Luke tells us in Acts 11:19 that “they which were scattered abroad upon the persecution that arose about Stephen travelled as far as Phenice, and Cyprus, and Antioch, preaching the word to none but unto the Jews only.” In spite of what seemed to be an intentional effort to exclude the Gentiles from God’s free gift of salvation, it says in Acts 11:20-21, “And some of them were men of Cyprus and Cyrene, which, when they were come to Antioch, spake unto the Grecians, preaching the Lord Jesus. And the hand of the Lord was with them: and a great number believed, and turned unto the Lord.” The phrase “the hand of the Lord was with them” indicated divine approval and blessing on the activities that were going on in Antioch. The Grecians that were being saved were not Greek-speaking Jews, but Gentiles (note on Acts 11:20). Therefore, it could be concluded that God wanted the Gentiles to hear the gospel and was helping the men of Cyprus and Cyrene to do that.

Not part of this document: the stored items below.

/-- A write outside every region fails, aligned or not (R81). -/
theorem winWrite_of_unmapped {o : Nat} {w : Width} (hr : region o w.bytes = .unmapped) (v : BitVec 64) (s : State) :
    winWrite o w v s = s.recorded .badAccess := by
  rw [winWrite, if_pos hr, ite_self, raiseErr_eq_recorded]

/-- Settles O43: at a reserved offset the access is in no region, whatever its width. -/
theorem reservedOffsetIsBadAccess : Obligations.ReservedOffsetIsBadAccess := by
  intro s o w v _ ho
  have hr := region_eq_unmapped_of_reservedOffset ho w
  exact ⟨winRead_of_unmapped hr s, winWrite_of_unmapped hr v s⟩

end Sys2Proof.Machine

/-! PROOFS. Command words (spec/30_encoding.md): what a decoded word holds (R110, R113) and the checks at acceptance (R115). -/

namespace Sys2Proof

/-- R113's check on the fields of a command: only PAD's argument is bounded. -/
theorem wellFormed_iff (i : Instr) : i.WellFormed ↔ (i.opcode = 0x05 → i.arg.toNat ≤ 135) := by
  cases i with
  | pad r => simp [wellFormed_pad_iff, Instr.opcode, Instr.arg]
  | _ => simp [Instr.WellFormed, Instr.wellFormed, Instr.opcode]

/-- A selected command has the OP that selects it; only PAD takes its argument (R112, R113). -/
theorem opcode_arg_of_selectCommand {op arg : BitVec 8} {i : Instr} (h : selectCommand op arg = some i) :
    i.opcode = op ∧ i.arg = if op = 0x05 then arg else 0 := by
  have opEq {n : Nat} (hn : op.toNat = n) : op = BitVec.ofNat 8 n := by rw [← hn, BitVec.ofNat_toNat, BitVec.setWidth_eq]
  unfold selectCommand at h
  split at h <;> cases h
  all_goals
    rename_i ho
    rw [opEq ho]
    exact ⟨rfl, rfl⟩

/-- A word that decodes gives a well-formed command with the word's OP and ARG (R110, R115). -/
theorem fields_of_decode_eq_ok {c : Word} {i : Instr} (h : decode c = .ok i) :
    i.WellFormed ∧ i.opcode = opField c ∧ i.arg = argField c := by
  unfold decode at h
  split at h
  · cases h
  · rename_i j hj
    obtain ⟨hop, harg⟩ := opcode_arg_of_selectCommand hj
    split_ifs at h with hrsv hzero hpad
    cases h
    have hfield : i.arg = argField c := by
      rw [harg]
      split_ifs with h5
      · rfl
      · exact (not_not.mp fun hne => hzero ⟨h5, hne⟩).symm
    refine ⟨(wellFormed_iff i).mpr fun h5 => ?_, hop, hfield⟩
    rw [hfield]
    exact not_lt.mp fun hgt => hpad ⟨hop ▸ h5, hgt⟩

end Sys2Proof

namespace Sys2Proof.Machine

/-- While a command is pending every word is a BUSY_VIOLATION, before any other check (R115). -/
theorem commandError_of_busy {s : State} (hp : s.pend ≠ none) (c : Word) : commandError s c = some .busyViolation :=
  if_pos hp

/-- On an idle core the table of R115 names the error with which the decoder rejects the word. -/
theorem commandError_of_decode_eq_error {s : State} (hp : s.pend = none) {c : Word} {e : IfaceError}
    (hd : decode c = .error e) : commandError s c = some e := by
  rw [decode_eq] at hd
  rw [commandError, if_neg (not_not.mpr hp)]
  by_cases hop : c.toNat % 256 > 6
  · rw [if_pos hop] at hd ⊢
    cases hd
    rfl
  · obtain ⟨i, hi⟩ := selectCommand_of_le_six (op := opField c) (by rw [opField_toNat]; omega) (argField c)
    rw [if_neg hop, hi] at hd
    rw [if_neg hop]
    split_ifs at hd ⊢ <;> cases hd <;> rfl

/-- A rejected word records the error the table of R115 names, and does nothing else. -/
theorem issueCommand_of_commandError {s : State} {c : Word} {e : IfaceError} (he : commandError s c = some e) :
    issueCommand c s = s.recorded e := by
  rcases issueCommand_cases c s with ⟨hb, hr⟩ | ⟨hp, e', hd, hr⟩ | ⟨hp, i, hd, -⟩
  · obtain rfl := Option.some.inj ((commandError_of_busy hb c).symm.trans he)
    rw [hr, raiseErr_eq_recorded]
  · obtain rfl := Option.some.inj ((commandError_of_decode_eq_error hp hd).symm.trans he)
    rw [hr, raiseErr_eq_recorded]
  · have hn := (commandError_eq_none_iff hp c).mpr ⟨i, hd⟩
    exact absurd (hn.symm.trans he) (by simp)

/-- A word without an error is decoded and waits in PEND, and nothing else changes (R115). -/
theorem issueCommand_of_no_commandError {s : State} {c : Word} (hn : commandError s c = none) :
    ∃ i, decode c = .ok i ∧ issueCommand c s = s.setPend i := by
  rcases issueCommand_cases c s with ⟨hb, -⟩ | ⟨hp, e, hd, -⟩ | ⟨-, hok⟩
  · exact absurd ((commandError_of_busy hb c).symm.trans hn) (by simp)
  · exact absurd ((commandError_of_decode_eq_error hp hd).symm.trans hn) (by simp)
  · exact hok

/-- Settles O5: a 4-byte CMD write is `issueCommand` of its word, which rejects by `issueCommand_of_commandError` and accepts by
`issueCommand_of_no_commandError`; the accepted command's fields are the word's. -/
theorem issueCommandChecksInOrder : Obligations.IssueCommandChecksInOrder := by
  intro c s
  refine ⟨fun v hv => by rw [winWrite_cmd, hv], fun e => issueCommand_of_commandError, fun hn => ?_⟩
  obtain ⟨i, hd, hi⟩ := issueCommand_of_no_commandError hn
  obtain ⟨hwf, hop, harg⟩ := fields_of_decode_eq_ok hd
  refine ⟨i, hwf, ?_, ?_, hi, by rw [hi]; rfl⟩
  · rw [hop, opField_toNat]
  · rw [harg, argField_toNat]

end Sys2Proof.Machine

/-! PROOFS. The step mappings of a Keccak round (spec/42_permuter.md section 2): theta (R182), chi (R184) and iota (R185), each by the
lane it gives at any coordinates, indices modulo 5 (R12). -/

namespace Sys2Proof.Machine

/-! ## Theta (R182) -/

@[simp] theorem rowAt_mod (C : Vector Lane 5) (x : Nat) : rowAt C (x % 5) = rowAt C x := by
  simp [rowAt]

/-- An offset from a reduced row index is an offset from the index itself (R12). -/
@[simp] theorem rowAt_mod_add (C : Vector Lane 5) (x k : Nat) : rowAt C (x % 5 + k) = rowAt C (x + k) := by
  simp [rowAt]

/-- Element `x` of the parities is the parity of column `x` of the input. -/
theorem rowAt_columnParity (A : Lanes) (x : Nat) :
    rowAt (columnParity A) x = laneAt A x 0 ^^^ laneAt A x 1 ^^^ laneAt A x 2 ^^^ laneAt A x 3 ^^^ laneAt A x 4 := by
  simp [rowAt, columnParity]

/-- Element `x` of the offsets mixes the parity of the column before with the rotated parity of the column after. -/
theorem rowAt_thetaOffsets (C : Vector Lane 5) (x : Nat) :
    rowAt (thetaOffsets C) x = rowAt C (x + 4) ^^^ rotl64 (rowAt C (x + 1)) 1 := by
  rw [← rowAt_mod_add C x 4, ← rowAt_mod_add C x 1]
  simp only [rowAt, thetaOffsets, Vector.getElem_ofFn]

theorem laneAt_theta (A : Lanes) (x y : Nat) :
    laneAt (theta A) x y = laneAt A x y ^^^ rowAt (thetaOffsets (columnParity A)) x := by
  simp only [theta, laneAt_buildLanes, laneAt_mod, rowAt_mod]

/-- Settles O25: theta adds to each lane its column's offset, and the offset is made of two parities of the input. -/
theorem thetaMixesColumnParities : Obligations.ThetaMixesColumnParities := by
  intro A x y _ _ C
  have parity (k : Nat) : rowAt (columnParity A) k = C (k % 5) := by
    rw [← rowAt_mod, rowAt_columnParity]
  rw [laneAt_theta, rowAt_thetaOffsets, parity, parity]

/-! ## Chi (R184) -/

/-- An offset from a reduced lane coordinate is an offset from the coordinate itself (R12). -/
@[simp] theorem laneAt_mod_add_left (A : Lanes) (x k y : Nat) : laneAt A (x % 5 + k) y = laneAt A (x + k) y := by
  simp [laneAt]

theorem laneAt_chi (B : Lanes) (x y : Nat) :
    laneAt (chi B) x y = laneAt B x y ^^^ (~~~ laneAt B (x + 1) y &&& laneAt B (x + 2) y) := by
  simp only [chi, laneAt_buildLanes, laneAt_mod_left, laneAt_mod_right, laneAt_mod_add_left]

/-- Settles O27: a lane of chi is `laneAt_chi`'s, the two neighbours' indices modulo 5 (R12). -/
theorem chiCombinesRows : Obligations.ChiCombinesRows := by
  intro B x y _ _
  rw [laneAt_chi, laneAt_mod_left, laneAt_mod_left]

/-! ## Iota (R185) -/

theorem laneAt_iota (A : Lanes) (i x y : Nat) :
    laneAt (iota A i) x y = if 0 = x % 5 ∧ 0 = y % 5 then laneAt A 0 0 ^^^ roundConstant i else laneAt A x y := by
  rw [iota, laneAt_setLaneAt]

/-- Settles O28: iota sets the one lane whose coordinates are 0 modulo 5, and below 5 that is lane (0,0). -/
theorem iotaChangesLaneZeroOnly : Obligations.IotaChangesLaneZeroOnly := by
  intro A i x y hx hy
  have origin : (0 = x % 5 ∧ 0 = y % 5) ↔ (x = 0 ∧ y = 0) := by omega
  simp only [laneAt_iota, origin]

end Sys2Proof.Machine

/-! PROOFS. Interface errors (spec/60_exceptions.md): how ERR and ERRCODE are cleared (R276). -/

namespace Sys2Proof.Machine

/-- The write to STATUS, in the words of the statements: bit 2 clears the error, and no other bit has an effect (R41, R276). -/
theorem writeStatus_eq (v : BitVec 64) (s : State) :
    writeStatus v s = if v.getLsbD 2 then { s with err := false, errCode := none } else s := by
  rw [writeStatus, State.clearErr]

theorem resetTurn_errors (s : State) : (resetTurn s).err = false ∧ (resetTurn s).errCode = none := ⟨rfl, rfl⟩

/-- Settles O45: STATUS accepts the write whether or not a command is pending, a reset step ends in `resetTurn`'s state, and INIT, as
every completion, keeps the error (R273). -/
theorem statusWriteClearsErrors : Obligations.StatusWriteClearsErrors := by
  refine ⟨?_, ?_, ?_⟩
  · intro s v
    rw [winWrite_status, writeStatus_eq]
  · intro s t hc h
    obtain rfl := Host.Outcome.next.inj ((step_reset hc).symm.trans h)
    exact resetTurn_errors _
  · intro s t h
    obtain ⟨-, -, herr, hcode, -⟩ := exec_next_frame h
    exact ⟨herr, hcode⟩

end Sys2Proof.Machine

/-! PROOFS. Reset as an event (spec/70_reset_and_hazards.md): it can come in any state and leaves nothing of a pending command (R300). -/

namespace Sys2Proof.Machine

/-- A reset sets the core's three memories to their reset values, whatever they held (R50, R300). -/
theorem resetTurn_memories (s : State) :
    (resetTurn s).lanes = zeroLanes ∧ (resetTurn s).buf = State.reset.buf ∧ (resetTurn s).dig = State.reset.dig := ⟨rfl, rfl, rfl⟩

/-- A reset clears the flags, the error, the counter and the pending command, whatever they were (R50, R300). -/
theorem resetTurn_status (s : State) : let t := resetTurn s
    t.busy = false ∧ t.dvalid = false ∧ t.err = false ∧ t.errCode = none ∧ t.blockCount = 0 ∧ t.pend = none :=
  ⟨rfl, rfl, rfl, rfl, rfl, rfl⟩

/-- Settles O13: the step ends in `resetTurn`'s state, whose memories and status are those of the reset state. -/
theorem resetTurnDiscardsEverything : Obligations.ResetTurnDiscardsEverything := by
  intro s hc
  obtain ⟨hlanes, hbuf, hdig⟩ := resetTurn_memories (s.setSched s.sched.tail)
  refine ⟨_, step_reset hc, ?lanes, ?buf, ?dig, resetTurn_status _⟩
  case lanes => rw [hlanes]; exact laneAt_zeroLanes
  case buf => rw [hbuf]; exact blockByte_reset
  case dig => rw [hdig]; exact digestByte_reset

end Sys2Proof.Machine

/-! PROOFS. Command words, continued (spec/30_encoding.md): decoding and encoding are inverse (R110 to R117), and the assembler (R117). -/

namespace Sys2Proof

/-! ## Decoding an encoded command -/

/-- OP and ARG of a command select that command again (R112, R113). -/
theorem selectCommand_opcode_arg (i : Instr) : selectCommand i.opcode i.arg = some i := by
  cases i <;> rfl

/-- Only PAD has an argument (R113, R114). -/
theorem arg_eq_zero_of_opcode_ne {i : Instr} (h : i.opcode ≠ 0x05) : i.arg = 0 := by
  cases i with
  | pad r => exact absurd rfl h
  | _ => rfl

/-- The word of a well-formed command passes every check of R115. -/
theorem decode_encode {i : Instr} (h : i.WellFormed) : decode (encode i) = .ok i := by
  have noArgument : ¬ (i.opcode ≠ 0x05 ∧ i.arg ≠ 0) := fun ⟨hop, harg⟩ => harg (arg_eq_zero_of_opcode_ne hop)
  have inRange : ¬ (i.opcode = 0x05 ∧ i.arg.toNat > 135) := fun ⟨hop, hgt⟩ => absurd ((wellFormed_iff i).mp h hop) (by omega)
  simp only [decode, opField_encode, argField_encode, rsvField_encode, selectCommand_opcode_arg, ne_eq, not_true_eq_false,
    if_false, if_neg noArgument, if_neg inRange]

/-- Settles O1: encoding keeps the fields, and the checks of R115 pass on those of a well-formed command. -/
theorem encodedCommandDecodes : Obligations.EncodedCommandDecodes := fun _ h => decode_encode h

/-! ## The words that decode -/

/-- A word that decodes has RSV = 0 (R114, R115). -/
theorem rsvField_eq_zero_of_decode_eq_ok {c : Word} {i : Instr} (h : decode c = .ok i) : rsvField c = 0 := by
  unfold decode at h
  split at h
  · cases h
  · by_contra hne
    rw [if_pos hne] at h
    cases h

/-- A word that decodes is its command's word: OP, ARG and RSV make up all 32 bits (R110). -/
theorem encode_of_decode_eq_ok {c : Word} {i : Instr} (h : decode c = .ok i) : encode i = c := by
  obtain ⟨-, hop, harg⟩ := fields_of_decode_eq_ok h
  have hrsv : c.toNat / 65536 = 0 := by rw [← rsvField_toNat, rsvField_eq_zero_of_decode_eq_ok h]; rfl
  apply BitVec.eq_of_toNat_eq
  rw [encode_toNat, hop, harg, opField_toNat, argField_toNat]
  omega

/-- A word decodes exactly when it is the word of a well-formed command. -/
theorem decode_eq_ok_iff (c : Word) (i : Instr) : decode c = .ok i ↔ i.WellFormed ∧ encode i = c := by
  constructor
  · exact fun h => ⟨(fields_of_decode_eq_ok h).1, encode_of_decode_eq_ok h⟩
  · rintro ⟨hwf, rfl⟩
    exact decode_encode hwf

theorem toNat_argument {r : Nat} (h : r ≤ 135) : (BitVec.ofNat 8 r).toNat = r := by
  rw [BitVec.toNat_ofNat]
  omega

/-- The words of the well-formed commands, as numbers: the table of spec/30_encoding.md section 4. -/
theorem exists_encode_toNat_eq_iff (n : Nat) :
    (∃ i : Instr, i.WellFormed ∧ (encode i).toNat = n) ↔ n ∈ [0, 1, 2, 3, 4, 6] ∨ ∃ r, r ≤ 135 ∧ n = 5 + 256 * r := by
  constructor
  · rintro ⟨i, hwf, rfl⟩
    cases i with
    | pad r => exact .inr ⟨r.toNat, (wellFormed_pad_iff r).mp hwf, encode_toNat _⟩
    | _ => exact .inl (by decide)
  · rintro (hn | ⟨r, hr, rfl⟩)
    · fin_cases hn
      exacts [⟨.nop, rfl, rfl⟩, ⟨.init, rfl, rfl⟩, ⟨.absorb, rfl, rfl⟩, ⟨.permute, rfl, rfl⟩, ⟨.absp, rfl, rfl⟩,
        ⟨.squeeze, rfl, rfl⟩]
    · refine ⟨.pad (BitVec.ofNat 8 r), (wellFormed_pad_iff _).mpr (by rwa [toNat_argument hr]), ?_⟩
      rw [encode_toNat, Instr.arg, toNat_argument hr]
      rfl

/-- Settles O2: `decode_eq_ok_iff`, and the values of the encoded commands. -/
theorem legalWordsAreExactlyTheTable : Obligations.LegalWordsAreExactlyTheTable := by
  refine ⟨fun c i h => (decode_eq_ok_iff c i).mp h, fun c => ?_⟩
  rw [← exists_encode_toNat_eq_iff]
  simp only [decode_eq_ok_iff, BitVec.toNat_inj]

/-- Settles O3: each word is evaluated. -/
theorem specWordsDecode : Obligations.SpecWordsDecode := by
  unfold Obligations.SpecWordsDecode
  decide

/-! ## The assembler (R117) -/

/-- PAD's argument is 0..135 (R113). -/
theorem assembleCommand_pad (r : Nat) :
    assembleCommand ['P', 'A', 'D'] (some r) = if r ≤ 135 then some (.pad (BitVec.ofNat 8 r)) else none := rfl

/-- No other mnemonic takes an argument. -/
theorem assembleCommand_some_eq_none {m : List Char} (r : Nat) (h : m ≠ ['P', 'A', 'D']) : assembleCommand m (some r) = none := by
  unfold assembleCommand
  split
  case h_6 => exact absurd rfl h
  case h_8 => rfl
  all_goals contradiction

/-- Settles O4: the nine lines are evaluated, and an argument goes through `assembleCommand_pad` or nowhere. -/
theorem assemblerSpellsCommandWords : Obligations.AssemblerSpellsCommandWords := by
  refine ⟨by decide, by decide, by decide, by decide, by decide, by decide, by decide, by decide, by decide, ?_, ?_, ?_⟩
  · intro r hr
    refine ⟨_, (assembleCommand_pad r).trans (if_pos hr), ?_⟩
    rw [encode_toNat, Instr.arg, toNat_argument hr]
    rfl
  · exact fun r hr => (assembleCommand_pad r).trans (if_neg (by omega))
  · exact fun m r hm => assembleCommand_some_eq_none r hm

When the church in Jerusalem heard about what was going on in Antioch, they decided to send Barnabas to check it out. Luke’s detailed description of this important turning point in church history can be found in Acts 11:22-26. It states:

Then tidings of these things came unto the ears of the church which was in Jerusalem: and they sent forth Barnabas, that he should go as far as Antioch. Who, when he came, and had seen the grace of God, was glad, and exhorted them all, that with purpose of heart they would cleave unto the Lord. For he was a good man, and full of the Holy Ghost and of faith: and much people was added unto the Lord. Then departed Barnabas unto Tarsus, for to seek Saul: and when he had found him, he brought him unto Antioch. And it came to pass, that a whole year they assembled themselves with the church, and taught much people, and the disciples were called Christians first at Antioch.